1917 год застал Дягилева в Испании, в то время как труппа Русского балета находилась в Северной Америке, в которой совершала большое турне с октября 1916 года по февраль 1917-го.

Русскому балету испанский король не просто покровительствовал, а был от него в настоящем восторге, старался не пропустить ни одного спектакля и часто присутствовал на репетициях. В танцевальной Испании встретились две такие непохожие друг на друга, но равно высоко танцевальные культуры, как русская и испанская, признали и оценили одна другую, и эта встреча была одинаково значительна и знаменательна для обеих танцевальных культур. В частности, долгое пребывание в Испании оказало большое творчески-образующее влияние на Мясина. Я говорил о том, что Мясин испытывал два противоречивых влияния – академического балета и дилетантского модернизма М. Ларионова: к этим двум влияниям нужно прибавить третье – не менее важное – Феликса.

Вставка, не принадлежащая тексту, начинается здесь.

/-- The ports leave STREAMING: idle from here (R141). -/
def State.portsIdle (s : State) : State := s.forFin fun (p : Fin 12) s => if s.tlState p = 3 then s.tlSet p 2 else s

/-- A commit bit that is set and not captured when RUN clears is applied at once (R7). Layers that are armed with no commit bit set are tested
at once too (the model's choice, DEDUCED; log entry 34). -/
def State.commitAll (s : State) : State :=
  [1, 0, 2, 3, 4].foldl (fun s bit =>
    if s.on (commitBit bit) || (bit == 0 && (List.range 8).any s.armed) then s.guardBlock bit 0 true (s.rd Reg.FT_FRAME_FRAME_NO) else s) s

/-- Frame timing's own part of a stop (R141): its period, its stream and its plan end, and a waiting LOAD or STEP takes effect (spec/13 R308). -/
def State.ftEnds (s : State) : State :=
  let s := match s.ft.passA with
    | some a => s.lscDrop a.no
    | none => s
  let c := s.ft.cap.isSome
  let s := s.setFt { s.ft with passA := none, stream := none, clear := false, cap := none, fixed := none, after := none, slot := none,
                               restart := false, change := none, last := none, urgent := .replicate 12 false, urgSlot := false }
  let s := if c then s.wr Reg.FT_CTRL_COMMIT 0 else s
  let s := (((s.wr Reg.FT_CTRL_EN 0).wr Reg.FT_STATUS_RUN 0).wr Reg.FT_STATUS_STREAMING 0).wr Reg.FT_STATUS_URGENT 0
  let s := (s.wr Reg.SA_STATUS_RUN 0).portsIdle
  let s := { s with safe := { s.safe with raiseTo := none } }
  s.forFin fun (d : Fin 2) s => if s.on (stepPend d) then s.applyAdj d State.ftStepped else s

/-- Frame timing stops at a boundary (R141; spec/02 R47): nothing further is composed or streamed, and what is captured is discarded. -/
def State.ftHalt (s : State) : State :=
  let s := s.ftEnds
  let s := if s.hlth.cap.isSome then { s with hlth := { s.hlth with cap := none } }.wr Reg.HLTH_CTRL_COMMIT 0 else s
  let s := if s.lsc.cap.isSome then { s with lsc := { s.lsc with cap := none } }.wr Reg.LSC_CTRL_COMMIT 0 else s
  let s := s.layerDiscard.saDiscard
  let s := s.setSa { s.sa with old := none, kalA := false, kalB := false, retire := [], retireNow := s.sa.retireNow ++ s.sa.retire }
  let s := if s.sa.lutDue then s.loadLut else s
  let s := s.saFencedNow
  let s := { s with hlth := { s.hlth with fixed := none } }.hlthRun
  s.commitAll.retireHandover

/-- What the SA does at boundary `m` that does not stop it (R131; spec/02 R39 to R41, R47; spec/05 R121, R122). The flag says that pass A does
not run in this period. A captured switch to a bank that maps a cell fenced since its guard is still made, and the fence then causes
neither a fallback nor a stop, since the bank was not active when the cell became fenced (DESIGN CHOICE; log entry 48). -/
def State.saBoundary (s : State) (m : Nat) : State × Bool :=
  let s := s.setSa { s.sa with old := none, retire := [], retireNow := s.sa.retireNow ++ s.sa.retire, kalA := false, kalB := false }
  let s := if s.sa.lutDue then s.loadLut else s
  let fall := s.sa.fallback
  let r : State × Bool :=
    match s.sa.cap with
    | some c =>
      if c.boundary ≤ m then
        match s.sa.switch with
        | some w => ((s.saSwitch w.bank true).saLive, w.hold)
        | none => (s.saLive, false)
      else (s, false)
    | none => (s, false)
  match r.1.sa.fallback, fall with
  | some (b, some k), some _ => if k ≤ m then (r.1.saSwitch b true, true) else r
  | _, _ => r

/-- The stop or the fallback that cannot be made any more ends frame timing at boundary `m` (spec/02 R47). -/
def State.saStops (s : State) (m : Nat) : Bool :=
  s.sa.stopWait || (match s.sa.fallback with
    | some (_, some k) => decide (k ≤ m) && !s.fallbackOk
    | _ => false)

/-- The states of the ports of the stream that starts (spec/07 R190, R191; spec/18 R426). -/
def State.portsBoundary (s : State) : State :=
  s.forFin fun (p : Fin 12) s =>
    let s := if (s.port p).ends then s.setPort p { s.port p with ends := false } else s
    if !s.isMapped p then s
    else if s.txMuted then (if s.tlState p = 3 then s.tlSet p 2 else s)
    else if s.tlState p = 2 then s.tlSet p 3 else s

/-- The ports that stream from this boundary: STREAMING, or READY where the transmitters drop the stream (spec/07 R190; spec/18 R426). -/
def State.streamPorts (s : State) : List Nat :=
  (List.range 12).filter (fun p => s.isMapped p && (s.tlState (Fin.ofNat 12 p) == 3 || (s.txMuted && s.tlState (Fin.ofNat 12 p) == 2)))

/-- The ports that count as mapped from this boundary (spec/05 R119; spec/07 R191). -/
def State.mappedPorts (s : State) : List Nat :=
  (List.range 12).filter (fun p => s.isMapped p && !s.on (Reg.TL_STATUS_FENCED p) && !([0, 4].contains (s.tlState (Fin.ofNat 12 p))))

/-- THERM of the lead for frame `no` (spec/18 R421, R426). -/
def State.sendTherm (s : State) (no : Nat) : State :=
  if s.pairLead && s.mirrors 0x200F0000 then
    s.pairSend 0x85 (leBytes 4 no ++ (List.range 192).flatMap (fun g => leBytes 2 (s.rd (Reg.THM_ZTEMP_TJ g))))
  else s

/-- The factors of frame `no` come from this unit's own temperatures, or on the understudy from the lead's packet where that has come (spec/18
R426). -/
def State.thermTaken (s : State) (no : Nat) : State :=
  { s with pair := { s.pair with thermOf := if s.thmFollows && s.pair.therm != some no then none else some no } }

/-- The settings of SA_DRV_CTRL that are live. -/
def State.drvNow (s : State) : DrvSet :=
  { postlut := s.lv Reg.SA_DRV_CTRL_POSTLUT_EN == 1, dither := s.lv Reg.SA_DRV_CTRL_DITHER_EN == 1, tapSel := s.lv Reg.SA_DRV_CTRL_TAP_SEL,
    wb := s.lv Reg.SA_DRV_CTRL_WB_EN == 1 }

/-- The stream of frame `f` starts (R128, R131; spec/05 R117 to R119; spec/07 R180). The write-back ring starts at buffer 0, goes on after its
last buffer when WB_EN is set again, and starts anew when TAP_SEL has changed (DESIGN CHOICE; log entry 48). -/
def State.startStream (s : State) (f : Frame) : State :=
  let mapped := s.mappedPorts
  let init (p : Nat) : Nat := if mapped.contains p then (f.codes p).foldl (crcByte 0x82F63B78) 0xFFFFFFFF else 0xFFFFFFFF
  let v : Vector Nat 12 := Vector.ofFn (fun (p : Fin 12) => init p)
  let depth := max 2 (min 4 (s.rd Reg.SA_DRV_WB_HI_DEPTH))
  let last := if s.sa.drvB.tapSel = f.drv.tapSel then s.sa.wbIdx else none
  let next := (last.map (fun k => (k + 1) % depth)).getD 0
  let s := s.setSa { s.sa with drvB := f.drv, wbIdx := if f.drv.wb then some next else last }
  s.setFt { s.ft with stream := some { frame := f, ports := s.streamPorts, mapped := mapped, crc := v, lineCrc := v } }

/-- A boundary meets a frame in composition that is bad and whose pass A is not done: it is aborted (R139; spec/03 R64, spec/05 R123). -/
def State.passALost (s : State) : State :=
  match s.ft.passA with
  | some f => if f.done.isNone then s.passAAborts f.no f.cause else s
  | none => s

/-- What happens at boundary `m` when frame timing goes on (R131). -/
def State.boundaryGoes (s : State) (m : Nat) (a : Int) : State :=
  let tm := s.ftT m
  let src := s.ft.passA.bind (fun f => if f.done.isSome && f.cause == 0 then some f else none)
  let s := s.passALost
  let s := s.setLayer { s.layer with clamped := .replicate 8 false }
  let r := s.saBoundary m
  let s := r.1.layerLive (fun p => decide (p.boundary ≤ m))
  let due (c : Option Captured) : Bool := (c.map (fun c => decide (c.boundary ≤ m))).getD false
  let changed := due s.ft.cap
  let s := if changed then s.ftLive else s
  let s := if due s.hlth.cap then s.hlthLive else s
  let s := if due s.lsc.cap then s.lscLive else s
  let s := s.pairBoundary (frameNo m) (stamp64 (a * 5 * nsUnit / 2))
  let s := s.portsBoundary.safeBoundary.maskBoundary (tm - (if s.paired then 4000 else 0))
  let s := s.hlthBoundary (frameNo m)
  let s := s.loadFactors.thermTaken (frameNo m) |>.sendTherm (frameNo m)
  let f := s.aimFrame { no := frameNo m, buf := m % 2, drv := s.drvNow }
  let s := s.setFt { s.ft with passA := if r.2 then none else some f, stream := none, m := s.ft.after.getD (m + 1), after := none,
                               restart := src.isNone, slot := none, lm := s.rd Reg.FT_LM_LINE, lmFired := false, urgSlot := false }
  let s := match src with
    | some g => s.startStream g
    | none => s
  let s : State := { s with hlth := { s.hlth with fixed := none } }
  let s := if s.ft.m + 1 ≤ s.ft.guard then s.hlthGuard s.ft.m else s
  let s := ((s.wr Reg.FT_FRAME_FRAME_NO (frameNo m)).wrB Reg.FT_STATUS_STREAMING src.isSome).wr Reg.FT_LINE_IN_BLANK 0
  let s := s.wr Reg.FT_LINE_SLOT 0
  let s := s.retireHandover.pairDue
  if changed then s.ftChange else s

/-- The boundary whose instant has been fixed takes place (R131): one that stops frame timing too is followed by BEAT (spec/18 R424) and raises
the cap that was fixed for it (spec/14 R324). -/
def State.boundaryNow (s : State) (calp : List (Fin 4096)) : State :=
  match s.ft.fixed with
  | none => s
  | some a =>
    let m := s.ft.m
    let s := (s.periodEnds calp).showPhase
    let s := s.setFt { s.ft with last := some a, fixed := none }
    if s.ft.clear || s.saStops m then
      ((s.passALost.pairBoundary (frameNo m) (stamp64 (a * 5 * nsUnit / 2))).safeBoundary.hlthStops (frameNo m)).ftHalt
    else s.boundaryGoes m a

end Sys2Proof.Machine
end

«Во время сезона Русского балета в Испании, – рассказывает Т. Карсавина, – Мясин брал уроки у Феликса, признанного знатока национальных танцев. Феликса увезли в Лондон (в 1919 году. – С. Л.), чтобы он продолжал свои уроки, и Дягилев, для того, чтобы я вдохновилась в создании моей новой роли, просил меня прийти в „Savoy“[180] посмотреть, как Феликс танцует. Было уже очень поздно, когда, после ужина, мы спустились в большую залу, где Феликс начал танцевать. Я наблюдала за ним с восхищением и изумлением, с раскрытым ртом, и долго смотрела на эту видимую сдержанность, за которою я чувствовала порывистый инстинкт полудикаря. Не заставляя себя просить, Феликс исполнял один танец за другим и пел горловые и тоскливые песни своей родины, аккомпанируя себе на гитаре. Я была в энтузиазме: я забыла, что сижу в бальной зале большого отеля до тех пор, пока не заметила группу слуг, которые приближались к нам, что-то шепча вполголоса. Было поздно, казалось, очень поздно, надо было кончать спектакль, и они обязаны были тушить свет… После первой пробы, свет был окончательно потушен. Феликс продолжал танцевать как одержимый. Ритм его па, то прерывистый, то медлительный, порою неразличимый, порою такой громкий, что, казалось, он наполнял всю залу раскатами грома, делал танец во мраке еще более драматическим. Служащие в отеле ничего не могли поделать с этим демоном. Околдованные, мы слушали танец…»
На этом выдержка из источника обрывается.